Tag Archives: strawberry

2337.  Rhubarb and Strawberry Cobbler

Look! I used the recipe you posted on your blog and quite frankly it was disgusting. I followed it to a T, and it still turned out horrible. The comments from some of your readers appeared to be helpful. One said the dessert was too runny, so I added more flour. Another said there wasn’t enough topping, so I doubled it. Yet another said it turned out way too sweet, so I halved the sugar.

The dessert turned out tart, heavy, and solid as a rock. I didn’t have any rhubarb so I used some crab apples off the neighbour’s tree instead. Both rhubarb and crab apples are afterall quite sour. And instead of strawberries I used a banana as it is high in potassium and can only be healthy.

I couldn’t see how crab apples could be put into a pot and heated without any liquid so I was going to put a touch of olive oil in the pot but I didn’t because I didn’t have any. So I used a teaspoon or two of lard instead.

Your recipe wasn’t just tart, heavy, and solid; it was FATTY. You have no right to claim that your recipe is healthy when if anything it is exactly the opposite. We had to smother the finished product in whipped cream to make it consumptible.

What is healthy about that? That’s the last recipe of yours I will try. It was extremely disappointing and you don’t appear to have an ounce of remorse. That is why I graded it with a zero on Facebook. It ruined our Christmas dinner, which was a delicious pre-cooked chicken that we reheated for our sumptuous feast.

My daughter doesn’t like chicken, so she defrosted some beef in the fridge but the blood ran down the fridge shelf and into your disgusting dessert. You have no idea how disappointing your pretentious and crapulous recipe was. A pox on your blog.

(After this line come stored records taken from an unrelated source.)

-- ==== Sys2Proof/Machine/Flags.lean ====
section
/-! DEFINITION. The flag computations (42_alu.md R150, R161): every flag is a value of `VF`, `0x00` or `0x01`, and a
function of the operands as they were before the instruction. -/

namespace Sys2Proof.Machine

/-- A flag as all 8 bits of `VF`: "stores exactly `0x00` or `0x01`" (10_state.md R22). -/
def flagByte (f : Bool) : Byte := if f then 0x01#8 else 0x00#8

/-- Carry: the exact sum is above 255 (42_alu.md R155). -/
def carryOut (a b : Byte) : Bool := decide (255 < a.toNat + b.toNat)

/-- No borrow of `a - b`: `a >= b`, unsigned (42_alu.md R156, R158). -/
def noBorrow (a b : Byte) : Bool := decide (b.toNat ≤ a.toNat)

/-- The bit a right shift moves out (42_alu.md R157). -/
def lowBit (a : Byte) : Bool := a.getLsbD 0

/-- The bit a left shift moves out (42_alu.md R159). -/
def highBit (a : Byte) : Bool := a.getLsbD 7

/-- The shape of an operation with a flag: the result is written first, then `VF` (42_alu.md R150: "VF's flag write
wins"). -/
def State.writeResultThenFlag (s : State) (x : Reg) (result : Byte) (flag : Bool) : State :=
  (s.writeV x result).writeV regVF (flagByte flag)

end Sys2Proof.Machine
end

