/-- `Reset` at any time sets every piece of the block's state to its reset value, admits a `Load` again (the phase `reset`,
log entry 31), and leaves the configuration, the keys and the diagnostic log; the font is the build's `FONT_TABLE`; the state
at process start has the same values, all keys up and an empty log. (70_reset_and_hazards.md section 1;
the zeros are the spec's D3, `SP` its D6, the font bytes its D20, the keys its D13, and the reset at any time and what it
leaves log entry 33.) -/
def Obligations.ResetSetsEveryPieceOfState : Prop :=
  (∀ s : State, ∃ t, applyEvent .reset s = .next t ∧ t.phase = .reset ∧ t.PC = 0x0200 ∧
    (∀ (j : Nat) (h : j < 80), t.readByte (0x050 + j) = s.config.fontTable[j]) ∧
    (∀ a, a < 0x050 ∨ (0x0A0 ≤ a ∧ a < 4096) → t.readByte a = 0x00) ∧
    (∀ r, t.readV r = 0x00) ∧ t.I = 0x0000 ∧ t.SP = 0 ∧ (∀ k, t.readStack k = 0x0000) ∧ t.DT = 0x00 ∧ t.ST = 0x00 ∧
    (∀ px py, t.pixel px py = false) ∧ t.WAIT = none ∧
    FrameBut [.phase, .PC, .mem, .V, .I, .SP, .stack, .DT, .ST, .fb, .WAIT] s t) ∧
  applyEvent .reset State.reset = .next State.reset ∧ (∀ k, State.reset.keys.get k = false) ∧ State.reset.diags = []

/-- `Load` after a `Reset` and before the first `Step` puts at most 3584 bytes of the image at `0x200`, verbatim, and
changes nothing else; at any other time it is not admitted. (70_reset_and_hazards.md section 1; the spec's D22, log
entries 22, 31.) -/
def Obligations.LoadPutsTheImageAt0x200 : Prop :=
  ∀ (image : List Byte) (s : State),
    (s.phase = .reset → ∃ t, applyEvent (.load image) s = .next t ∧
      (∀ (j : Nat) (h : j < image.length), j < 3584 → t.readByte (0x200 + j) = image[j]) ∧
      (∀ a, a < 4096 → a < 0x200 ∨ 0x200 + image.length ≤ a → t.readByte a = s.readByte a) ∧
      t.phase = .loaded ∧ FrameBut [.mem, .phase] s t) ∧
    (s.phase = .loaded ∨ s.phase = .running → applyEvent (.load image) s = .refused .loadNotAdmitted)

/-! ### Whole-machine rules -/

/-- The invariant is kept by every step, whatever the event: memory and framebuffer stay canonical, a key is awaited only once a word
was executed, and only unrecognized words are in the log. (20_memory.md section 3 and log entries 36, 39, 44_keypad.md
section 3, 60_exceptions.md section 1.) -/
def Obligations.EveryStepKeepsTheInvariant : Prop :=
  ∀ s t : State, StateInv s → step s = .next t → StateInv t

/-- The invariant holds right after reset; there `PC` is `0x200`, a `Load` is admitted, with no event laid down a `Step`
comes next, and the first word is fetched from `0x200`. (10_state.md section 11, 70_reset_and_hazards.md section 1; the
phase is log entry 31, the `Step` with no `Load` before it log entries 2 and 29.) -/
def Obligations.ResetMeetsTheInvariant : Prop :=
  StateInv State.reset ∧ State.reset.PC = 0x0200 ∧ State.reset.phase = .reset ∧ Ready State.reset ∧
    State.reset.fetchWord = State.reset.readByte 0x200 ++ State.reset.readByte 0x201

/-- No instruction faults or refuses, and each changes only the parts its row of the state table lists. (10_state.md
section 1, the column "written by"; 60_exceptions.md section 1.) -/
def Obligations.EveryInstructionCompletesWithinItsFrame : Prop :=
  ∀ (i : Instr) (s : State), ∃ t, exec i s = .next t ∧ FrameBut (writesOf i) s t

/-- The configuration: no step changes it, whatever the event, and right after reset it has the values that 00_scope.md
R4 lists for this hardware, the 80 bytes of 20_memory.md R63 written out among them. (00_scope.md section 3; the font's
bytes are PRESUMED, the spec's D20, log entry 5; the sizes are the spec's D2, log entry 8, the edge its D25, log entry
25, the unmasked `I` log entry 7, ticks during a wait its D14, log entry 16, the tick rate its D29, log entry 28;
carrying the configuration in the state is log entry 38.) -/
def Obligations.NoStepChangesTheConfiguration : Prop :=
  (∀ s t : State, step s = .next t → t.config = s.config) ∧
  State.reset.config.fbWidth = 64 ∧ State.reset.config.fbHeight = 32 ∧ State.reset.config.drwEdge = .clip ∧
  State.reset.config.iMaskOnWrite = false ∧ State.reset.config.tickHz = 60 ∧
  State.reset.config.tickDuringWait = true ∧
  State.reset.config.fontTable.toList =
    [0xF0, 0x90, 0x90, 0x90, 0xF0] ++ [0x20, 0x60, 0x20, 0x20, 0x70] ++
    [0xF0, 0x10, 0xF0, 0x80, 0xF0] ++ [0xF0, 0x10, 0xF0, 0x10, 0xF0] ++
    [0x90, 0x90, 0xF0, 0x10, 0x10] ++ [0xF0, 0x80, 0xF0, 0x10, 0xF0] ++
    [0xF0, 0x80, 0xF0, 0x90, 0xF0] ++ [0xF0, 0x10, 0x20, 0x40, 0x40] ++
    [0xF0, 0x90, 0xF0, 0x90, 0xF0] ++ [0xF0, 0x90, 0xF0, 0x10, 0xF0] ++
    [0xF0, 0x90, 0xF0, 0x90, 0x90] ++ [0xE0, 0x90, 0xE0, 0x90, 0xE0] ++
    [0xF0, 0x80, 0x80, 0x80, 0xF0] ++ [0xE0, 0x90, 0x90, 0x90, 0xE0] ++
    [0xF0, 0x80, 0xF0, 0x80, 0xF0] ++ [0xF0, 0x80, 0xF0, 0x80, 0x80]

/-- The machine never stops of its own accord: a step answers a next state, except a `Load` that is not admitted.
(60_exceptions.md sections 1 and 6; the refusal is the spec's D22, log entry 22.) -/
def Obligations.OnlyALateLoadIsEverRefused : Prop :=
  ∀ s : State,
    ((∃ image, s.nextEvent = .load image) ∧ (s.phase = .loaded ∨ s.phase = .running) →
      step s = .refused .loadNotAdmitted) ∧
    (¬ ((∃ image, s.nextEvent = .load image) ∧ (s.phase = .loaded ∨ s.phase = .running)) → ∃ t, step s = .next t)
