-- ==== Sys2Proof/Laws/Step.lean ====
section
/-! SUPPORT. What a step can do, said once: the inversion lemmas of `exec`, `performStep`, `applyEvent` and `step`. -/

namespace Sys2Proof.Machine

/-- Every instruction answers a next state. -/
theorem exec_answers (i : Instr) (s : State) : ∃ t, exec i s = .next t := by cases i <;> exact ⟨_, rfl⟩

/-- Executing a fetched word runs its instruction or logs the anomaly. -/
theorem execWord_cases {w a : Word} {s t : State} (h : execWord w a s = .next t) :
    (∃ i, decodeWord w = some i ∧ exec i s = .next t) ∨ (decodeWord w = none ∧ t = s.raiseUnrecognized w a) := by
  unfold execWord at h
  split at h
  · rename_i i hi; exact .inl ⟨i, hi, h⟩
  · rename_i hn
    injection h with h
    exact .inr ⟨hn, h.symm⟩

theorem execWord_answers (w a : Word) (s : State) : ∃ t, execWord w a s = .next t := by
  unfold execWord
  split
  · exact exec_answers _ _
  · exact ⟨_, rfl⟩

/-- A `Step` waits, runs one instruction in the advanced state, or logs the anomaly there. -/
theorem performStep_cases {s t : State} (h : performStep s = .next t) :
    (s.WAIT ≠ none ∧ t = s.writeDirty false) ∨
    (s.WAIT = none ∧ ∃ i, decodeWord s.fetchWord = some i ∧ exec i s.advance = .next t) ∨
    (s.WAIT = none ∧ decodeWord s.fetchWord = none ∧ t = s.advance.raiseUnrecognized s.fetchWord s.PC) := by
  unfold performStep at h
  split at h
  · rename_i r hr
    injection h with h
    exact .inl ⟨by simp [hr], h.symm⟩
  · rename_i hn
    rcases execWord_cases h with ⟨i, hi, hx⟩ | ⟨hd, rfl⟩
    · exact .inr (.inl ⟨hn, i, hi, hx⟩)
    · exact .inr (.inr ⟨hn, hd, rfl⟩)

theorem performStep_answers (s : State) : ∃ t, performStep s = .next t := by
  unfold performStep
  split
  · exact ⟨_, rfl⟩
  · exact execWord_answers _ _ _

/-- What an event that answers a next state has done. -/
theorem applyEvent_cases {e : HostEvent} {s t : State} (h : applyEvent e s = .next t) :
    (e = .step ∧ performStep s = .next t) ∨ (e = .tick ∧ t = s.tick) ∨
    (∃ k, e = .keyDown k ∧ t = s.keyDown k) ∨ (∃ k, e = .keyUp k ∧ t = s.keyUp k) ∨
    (e = .reset ∧ t = s.resetEvent) ∨ (∃ im, e = .load im ∧ s.phase = .reset ∧ t = s.loadImage im) ∨
    (e = .quit ∧ t = s.quit) := by
  cases e with
  | step => exact .inl ⟨rfl, h⟩
  | load im =>
    simp only [applyEvent] at h
    split at h
    · rename_i hp
      injection h with h
      simp [hp, h]
    · cases h
  | _ => injection h with h; simp [h]

/-- A step does nothing once the run is ended, and otherwise applies the next event. -/
theorem step_cases {s t : State} (h : step s = .next t) :
    (s.phase = .ended ∧ t = s) ∨ (s.phase ≠ .ended ∧ applyEvent s.nextEvent s.takeEvent = .next t) := by
  unfold step transition at h
  split at h
  · rename_i hp
    injection h with h
    exact .inl ⟨hp, h.symm⟩
  · rename_i hp; exact .inr ⟨hp, h⟩

theorem step_of_running {s : State} (h : s.phase ≠ .ended) : step s = applyEvent s.nextEvent s.takeEvent := by
  unfold step transition; exact if_neg h

/-- A run goes on from the state a step answers. -/
theorem core_run_succ {k : Nat} {s t : State} (h : step s = .next t) :
    Sys2Proof.core.run (k + 1) s = Sys2Proof.core.run k t := by
  have h : Sys2Proof.core.step s = .next t := h
  simp only [Host.Core.run]
  rw [h]

/-- In a ready state a step executes the word at `PC`. -/
theorem step_of_ready {s : State} (h : Ready s) :
    step s = execWord s.fetchWord s.PC s.takeEvent.advance := by
  obtain ⟨h1, h2, h3⟩ := h
  rw [step_of_running h1, h2]
  show performStep s.takeEvent = _
  unfold performStep
  have : s.takeEvent.WAIT = none := h3
  rw [this]; rfl

/-- A tick changes the two timers only. -/
theorem State.frame_tick (s : State) : FrameBut [.DT, .ST] s s.tick := by
  unfold State.tick
  split
  · exact FrameBut.refl _ _
  · intro p hp; cases p <;> simp_all [Piece.Same, State.readByte, State.readV, State.readStack, State.pixel]

/-- A key press changes the keys, and, where one is awaited, a register and the wait. -/
theorem State.frame_keyDown (s : State) (k : Key) : FrameBut [.keys, .V, .WAIT] s (s.keyDown k) := by
  unfold State.keyDown
  split
  · exact FrameBut.refl _ _
  · unfold State.completeWait
    intro p hp
    split <;> cases p <;> simp_all [Piece.Same]

theorem State.frame_keyUp (s : State) (k : Key) : FrameBut [.keys] s (s.keyUp k) := by
  unfold State.keyUp; intro p hp; cases p <;> simp_all [Piece.Same]

end Sys2Proof.Machine
end

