/-- Settles O55: no event writes the configuration; the values after reset are evaluated. -/
theorem noStepChangesTheConfiguration : Obligations.NoStepChangesTheConfiguration :=
  ⟨fun _ _ h => step_frame h .config (config_not_mem_eventWrites _), rfl, rfl, rfl, rfl, rfl, rfl, rfl⟩

theorem eventWrites_subset_of_not_step_reset {e : HostEvent} (hstep : e ≠ .step) (hreset : e ≠ .reset) :
    ∀ p ∈ Piece.agenda :: eventWrites e, p ∈ [Piece.mem, .V, .DT, .ST, .WAIT, .keys, .phase, .agenda] := by
  cases e <;> simp_all [eventWrites]

theorem eventWrites_subset_of_not_load {e : HostEvent} (hstep : e ≠ .step) (hreset : e ≠ .reset)
    (hload : ∀ image, e ≠ .load image) :
    ∀ p ∈ Piece.agenda :: eventWrites e, p ∈ [Piece.V, .DT, .ST, .WAIT, .keys, .phase, .agenda] := by
  cases e <;> simp_all [eventWrites]

/-- Settles O58: the parts that the five other events write are compared with the list. -/
theorem onlyStepAndResetChangeTheCore : Obligations.OnlyStepAndResetChangeTheCore := fun _ _ h hstep hreset =>
  ⟨(step_frame h).mono (eventWrites_subset_of_not_step_reset hstep hreset),
    fun hload => (step_frame h).mono (eventWrites_subset_of_not_load hstep hreset hload)⟩

/-! ### Which step is refused -/

theorem applyEvent_load_of_reset {s : State} (image : List Byte) (h : s.phase = .reset) :
    applyEvent (.load image) s = .next (s.loadImage image) := if_pos h

theorem applyEvent_load_refused {s : State} (image : List Byte) (h : s.phase ≠ .reset) :
    applyEvent (.load image) s = .refused .loadNotAdmitted := if_neg h

/-- Every event but a `Load` answers a next state. -/
theorem applyEvent_answers {e : HostEvent} (s : State) (h : ∀ image, e ≠ .load image) : ∃ t, applyEvent e s = .next t := by
  cases e with
  | step => exact performStep_answers s
  | load image => exact absurd rfl (h image)
  | reset | tick | keyDown | keyUp | quit => exact ⟨_, rfl⟩

theorem step_of_ended {s : State} (h : s.phase = .ended) : step s = .next s := if_pos h

theorem step_load_of_reset {s : State} {image : List Byte} (he : s.nextEvent = .load image) (h : s.phase = .reset) :
    step s = .next (s.takeEvent.loadImage image) := by
  rw [step_of_running (by rw [h]; decide), he]
  exact applyEvent_load_of_reset image h

theorem step_load_refused {s : State} {image : List Byte} (he : s.nextEvent = .load image)
    (h : s.phase = .loaded ∨ s.phase = .running) : step s = .refused .loadNotAdmitted := by
  rw [step_of_running (by rcases h with h | h <;> rw [h] <;> decide), he]
  exact applyEvent_load_refused image (show s.phase ≠ .reset by rcases h with h | h <;> rw [h] <;> decide)

theorem step_answers_of_not_load {s : State} (h : ∀ image, s.nextEvent ≠ .load image) : ∃ t, step s = .next t := by
  by_cases hp : s.phase = .ended
  · exact ⟨s, step_of_ended hp⟩
  · rw [step_of_running hp]
    exact applyEvent_answers _ h

/-- Settles O56: by the phase, for the one event that can be refused. -/
theorem onlyALateLoadIsEverRefused : Obligations.OnlyALateLoadIsEverRefused := by
  refine fun s => ⟨fun ⟨⟨image, he⟩, hp⟩ => step_load_refused he hp, fun h => ?_⟩
  by_cases hload : ∃ image, s.nextEvent = .load image
  · obtain ⟨image, he⟩ := hload
    have hp : ¬ (s.phase = .loaded ∨ s.phase = .running) := fun hp => h ⟨⟨image, he⟩, hp⟩
    cases hph : s.phase with
    | reset => exact ⟨_, step_load_of_reset he hph⟩
    | loaded => exact absurd (.inl hph) hp
    | running => exact absurd (.inr hph) hp
    | ended => exact ⟨s, step_of_ended hph⟩
  · exact step_answers_of_not_load fun image he => hload ⟨image, he⟩

end Sys2Proof.Machine
end

section
/-! The proof about 10_state.md section 8: bits 15:12 of `PC`, of `I` and of the stack entries cannot be observed. The
relation is taken part by part, so that an instruction or an event has to be followed only in the parts it writes. -/

namespace Sys2Proof.Machine

/-- One part of two states that differ at most above bit 11 of `PC`, `I` and the stack entries (10_state.md R30). -/
def Piece.Below12 (s t : State) (p : Piece) : Prop :=
  match p with
  | .PC => t.PC.toNat % 4096 = s.PC.toNat % 4096
  | .I => t.I.toNat % 4096 = s.I.toNat % 4096
  | .stack => ∀ k, (t.readStack k).toNat % 4096 = (s.readStack k).toNat % 4096
  | p => Piece.Same s t p

/-- Outside the three parts with unobservable bits, alike is the same. -/
theorem Piece.below12_iff_same {s t : State} {p : Piece} (hp : p ∉ [Piece.PC, .I, .stack]) :
    Piece.Below12 s t p ↔ Piece.Same s t p := by
  cases p <;> simp_all [Piece.Below12]

theorem sameBelow12_iff {s t : State} : SameBelow12 s t ↔ ∀ p, Piece.Below12 s t p := by
  constructor
  · rintro ⟨hPC, hI, hstack, hframe⟩ p
    by_cases hp : p ∈ [Piece.PC, .I, .stack]
    · simp only [List.mem_cons, List.not_mem_nil, or_false] at hp
      rcases hp with rfl | rfl | rfl
      exacts [hPC, hI, hstack]
    · exact (Piece.below12_iff_same hp).mpr (hframe p hp)
  · exact fun h => ⟨h .PC, h .I, h .stack, fun p hp => (Piece.below12_iff_same hp).mp (h p)⟩

/-- A part that neither of two states changes stays as alike as it was. -/
theorem Piece.Below12.of_same {s t s' t' : State} {p : Piece} (h : Piece.Below12 s t p) (hs : Piece.Same s s' p)
    (ht : Piece.Same t t' p) : Piece.Below12 s' t' p := by
  cases p <;> simp only [Piece.Below12, Piece.Same] at * <;> simp [hs, ht, h]

/-- Two changes within one frame keep two states alike when what they write is alike. -/
theorem SameBelow12.of_frame {s t s' t' : State} {c : List Piece} (h : SameBelow12 s t) (hs : FrameBut c s s')
    (ht : FrameBut c t t') (hc : ∀ p ∈ c, Piece.Below12 s' t' p) : SameBelow12 s' t' := by
  refine sameBelow12_iff.mpr fun p => ?_
  by_cases hp : p ∈ c
  · exact hc p hp
  · exact (sameBelow12_iff.mp h p).of_same (hs p hp) (ht p hp)

/-! ### What is read alike -/

section
variable {s t : State} (h : SameBelow12 s t)
include h

theorem SameBelow12.config : t.config = s.config := sameBelow12_iff.mp h .config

2075. Virginia’s chocolates

Virginia thought she would learn to make chocolates. Not chocolate, but chocolates – those things with something scrumptious like a nut or some fruit jelly encased inside. She had once read about it in a magazine but unfortunately she neither had the magazine nor too much of a memory as to what the magazine said.

But these days there was the internet. Everything could be found on the internet including the making of chocolates. She would find an easy method and follow it to a tee. It was like magic how the centre got into the chocolates, especially if the centre was runny. A nut could simply be dipped into melted chocolate, but runny stuff was another thing altogether. Virginia thought she would begin with a strawberry flavoured centre.

Part of the problem was that Virginia, in the main, was a terrible procrastinator. She would put things off, and put things off. This was not to be the case with her chocolate-making. She would aim to have little baskets of chocolates to give out this coming Easter. She couldn’t mess around. It was almost inevitable that the first chocolates she made would be a disaster, but perhaps by the second attempt she might produce something good enough to serve as an Easter gift.

Virginia went shopping with the list of things required. When it came to flavouring, she wondered, looking at all the options available in the supermarket aisle, whether she should make a variety of flavours and not just strawberry. There was strawberry, and raspberry, and apricot, and lemon, and orange, and… the choices went on and on. In the end, Virginia settled for strawberry and orange. Then there was the mould. She hadn’t realized there were so many shapes available. She chose moulds that were in the shape of vegetables: carrots and pumpkins and zucchinis and so on.

When she got home Virginia wonder if the vegetable shapes were appropriate for Easter. She should have got bunnies and cockerels and eggs. Not to worry – she would make do with what she had.

Anyway, that was last Easter. With Thanksgiving approaching Virginia still hadn’t made any chocolates, but the vegetable moulds would be more than suitable for Thanksgiving. Yes! She would make little baskets of chocolates to give out this coming Thanksgiving. Or perhaps Christmas. Christmas would be better. It was more of a chocolatey occasion than Thanksgiving.